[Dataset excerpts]
/-- The curtain of a bay as it is sent to a carousel newly placed in it (R95). -/
def curtainReport (k : Carousel) : BayCurtain → Instr
  | .clear => .curtainClear k
  | .broken | .unseen => .curtainBroken k false

/-- The reports of a STATION-CONFIG-WRITE to the carousels of the station (R95). -/
def bayReports (st : Station) (old new : Vector (Option Carousel) 4) (curtains : Vector BayCurtain 4) : List Instr :=
  bayList.flatMap (fun b =>
    match new[b] with
    | some k =>
      .stationBayReport k (some (st, b)) :: (if old[b] = some k then [] else [curtainReport k curtains[b]])
    | none => []) ++
  (bayList.filterMap fun b => old[b]).filterMap fun k =>
    if bayList.any (fun b => new[b] = some k) then none else some (.stationBayReport k none)

/-- STATION-CONFIG-WRITE (R95). DESIGN CHOICE (log entry 83): a write that changes nothing keeps the attention list and the ready
marks, as one that changes only the put class or the notice mode. -/
def stationConfigRequest (c : StationCfg) (s : State) : State × Result :=
  match stn? c.station, modeOfCode c.mode with
  | some st, some mode =>
    let x := s.stn st
    let named := bayList.filterMap fun b => c.bays[b]
    let new := readBays c.bays
    if named.any (fun n => decide (7 < n)) || decide (3 < c.putClass) || named.isEmpty || !named.Nodup then (s, .range)
    else if stationList.any (fun o => !(o = st) && (s.stn o).configured && new.toList.any fun k => k.any (s.stn o).has) then
      (s, .state)
    else if s.mgmt.cell ≠ .loading ∧ x.serving = true then (s, .state)
    else if s.mgmt.cell ≠ .loading ∧
        (movedCars x.bays new).any (fun k => !((s.seq k).state = .unconfigured || (s.seq k).state = .disabled)) then (s, .state)
    else
      let bays' := if x.bays = new then x.attention else bayList.filterMap fun b => new[b]
      let s := s.modStn st fun x =>
        { x with configured := true, bays := new, putClass := c.putClass, mode := mode, attention := bays',
                 ready := if x.bays = new then x.ready else Vector.replicate 8 false,
                 group := if x.mode = mode then x.group else [] }
      let s := s.postAll (bayReports st x.bays new x.curtains)
      (refresh st (dropParts st (fun k => x.has k && !(s.stn st).has k) s), .done)
  | _, _ => (s, .range)

/-- The clear actions by code (Table FC-4). -/
def actionOfCode : Nat → Option ClearAction
  | 0 => some .accept | 1 => some .reject | 2 => some .recount | _ => none

/-- SCAN-CLEAR (R112). -/
def scanClearRequest (n action : Nat) (s : State) : State × Result :=
  match stn? n, actionOfCode action with
  | some st, some a =>
    if (s.stn st).configured = false ∨ (s.stn st).lock = none then (s, .state)
    else match a with
      | .accept => acceptClear st s
      | .reject => ((rejectClear st false s).1, .done)
      | .recount => ((rejectClear st true s).1, .done)
  | _, _ => (s, .range)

■ **Exercise goal**
Looking at the records above, which lines contain "putClass"? Copy those lines.

■ **Output for this task**
    if named.any (fun n => decide (7 < n)) || decide (3 < c.putClass) || named.isEmpty || !named.Nodup then (s, .range)
        { x with configured := true, bays := new, putClass := c.putClass, mode := mode, attention := bays',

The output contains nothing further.